> [YOUR OBJECTIVE]: Lines from the one containing "def State.opBack (t" through the end of the entries below: set them down exactly, both ends included, with nothing added.

> [SOURCE INFORMATION]:
/-- The stores of a memory instruction, the lanes ascending: each one's place, from the address the instruction itself forms, and its
bytes (R189, R191). -/
def State.stored (s : State) (m : MemOp) : List StoreTo :=
  (s.reqs m (s.todoOf m)).filterMap fun r =>
    match s.checkAddr m.acc m.sp m.size r.addr.toNat with
    | .good x => some { sp := x.sp, key := x.key, host := x.host, bytes := toBytes m.size r.a.toNat }
    | _ => none

/-- The byte at `a` of space `k` after a store, where it was `b`. -/
def StoreTo.put (w : StoreTo) (k a : Nat) (b : Byte) : Byte :=
  if w.sp = k ∧ w.key ≤ a ∧ a < w.key + w.bytes.length then w.bytes.getD (a - w.key) 0 else b

/-- The state with its memories, their stamps, and what an access leaves in the L1 and the last-page registers as they were in `s`
(R66, R197). -/
def State.unwritten (t s : State) : State :=
  { t with
    mem := s.mem, scr := s.scr, dsp := s.dsp, tcm := s.tcm, stamps := s.stamps, l1 := s.l1, slotPages := s.slotPages }

/-- Atomic accesses of `size` bytes one after the other on bytes that `rd` gives: what each lane's access found, and the bytes after all of
them (R199). -/
def atomFold (op : AtomOp) (size : Nat) : (Nat → Nat → Byte) → List (Req × Spot) → List (Nat × Nat) × (Nat → Nat → Byte)
  | rd, [] => ([], rd)
  | rd, (r, x) :: rest =>
    let old := ofBytes ((List.range size).map fun i => rd x.sp (x.key + i))
    let new := toBytes size (atomResult op (8 * size) old (r.a.toNat % 2 ^ (8 * size)) (r.b.toNat % 2 ^ (8 * size)))
    let after := atomFold op size (fun k a => if k = x.sp ∧ x.key ≤ a ∧ a < x.key + size then new.getD (a - x.key) 0 else rd k a) rest
    ((r.ix, old) :: after.1, after.2)

/-- A team without its list of outstanding operations. -/
def Team.noOuts (t : Team) : Team := { t with outs := [] }

/-- Slots with bytes stored from slice offset `off` on (R87, R136). -/
def sliceStore (slots : List Half) (off : Nat) : List Byte → List Half
  | [] => slots
  | b :: bs =>
    let sh := 8 * (off % 4)
    let v := (slots.getD (off / 4) 0 &&& ~~~((0xFF : Half) <<< sh)) ||| ((b.setWidth 32 : Half) <<< sh)
    sliceStore (slots.set (off / 4) v) (off + 1) bs

/-- Every die's range tables have room for two more ranges (R14, R72). -/
def State.TablesOpen (s : State) : Prop := ∀ d < 4, (s.ops.map fun o => o.entries d).sum + 2 ≤ 512

/-- The state with the engine operations, the presence of lines and the islands' collars as they were in `s`. -/
def State.unregistered (t s : State) : State := { t with ops := s.ops, absent := s.absent, islands := s.islands }

/-- The operation `o` has left the tables, a scratchpad line that it alone was to write is present, and the other operations, the pages
and the rest that no engine touches stay. -/
def State.opGone (s : State) (o : EngineOp) (t : State) : Prop :=
  t.ops.map EngineOp.id = (s.ops.map EngineOp.id).filter (fun i => i != o.id) ∧
    (∀ p ∈ o.dst, ∀ x ∈ p.scrLines, (∀ e ∈ s.ops, e.id ≠ o.id → e.writesLine x = false) → x ∉ t.absent) ∧ t.pages = s.pages ∧
    t.queues = s.queues ∧ t.sessions = s.sessions ∧ t.gp = s.gp ∧ t.tm.views = s.tm.views ∧ t.tm.vsets = s.tm.vsets ∧ t.tm.acc = s.tm.acc

/-- A tile has been loaded into the packed range of `o` in its team's scratchpad: each place of the tile holds the view's element
where that is valid and zero elsewhere, and a byte outside the packed tile and its padding to the line's end reads as before
(R281, R284). -/
def TileLoaded (s t : State) (o : EngineOp) : Prop :=
  let v := viewOf o.view
  let first := scrKey o.team.core o.team.ctx o.paddr
  let die := s.opDie o
  (∀ r < v.th, ∀ c < v.tw, ∀ q, s.packedPlace o r c = some q →
    (t.readElem die q.1 q.2 v.nibs).1 = match s.elemPlace o r c with
      | some p => if v.valid o.tile r c then (s.readElem die p.1 p.2 v.nibs).1 else 0
      | none => 0) ∧
  (∀ a, ¬ (first ≤ a ∧ a < first + (v.tileBytes + 127)) → t.byteAt 2 a = s.byteAt 2 a) ∧
  ∀ k ∈ [0, 4, 5], ∀ a, t.byteAt k a = s.byteAt k a

/-! ### The matrix stream -/

/-- The state with the focused sequencer, the count of issues and the record of a step as they were in `s`. -/
def State.seqBack (t s : State) : State :=
  { t with tm := { t.tm with seq := s.tm.seq }, stepping := s.stepping, seqNo := s.seqNo }

/-- An instruction of the matrix stream leaves the focused sequencer as `q` and changes nothing else. -/
def SeqDone (s t : State) (q : Seq) : Prop :=
  t.tm.seq = { q with since := t.tm.seq.since, waitNs := t.tm.seq.waitNs } ∧ t.seqBack s = s

/-- The state with what a matrix operation may change as it was in `s`: the sequencer, accumulator slots, tables, rings, memory and
stamps, and the core's scale cache (R238). -/
def State.opBack (t s : State) : State :=
  let u := (t.seqBack s).unwritten s
  { u with scales := s.scales, tm := { u.tm with acc := s.tm.acc, tabs := s.tm.tabs, rings := s.tm.rings } }

/-- An operation has completed and the sequencer, which `q` describes, goes on at the next instruction; its pts may have risen (R233,
R272). -/
def OpDone (s t : State) (q : Seq) : Prop :=
  t.tm.seq = { q.goTo (q.mpc + 8) with
    since := t.tm.seq.since, waitNs := t.tm.seq.waitNs, pts := t.tm.seq.pts, took := none, flight := none, array := false,
    units := 0 } ∧
    s.tm.seq.pts ≤ t.tm.seq.pts ∧ t.opBack s = s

> [YOUR RESPONSE]:
def State.opBack (t s : State) : State :=
  let u := (t.seqBack s).unwritten s
  { u with scales := s.scales, tm := { u.tm with acc := s.tm.acc, tabs := s.tm.tabs, rings := s.tm.rings } }

/-- An operation has completed and the sequencer, which `q` describes, goes on at the next instruction; its pts may have risen (R233,
R272). -/
def OpDone (s t : State) (q : Seq) : Prop :=
  t.tm.seq = { q.goTo (q.mpc + 8) with
    since := t.tm.seq.since, waitNs := t.tm.seq.waitNs, pts := t.tm.seq.pts, took := none, flight := none, array := false,
    units := 0 } ∧
    s.tm.seq.pts ≤ t.tm.seq.pts ∧ t.opBack s = s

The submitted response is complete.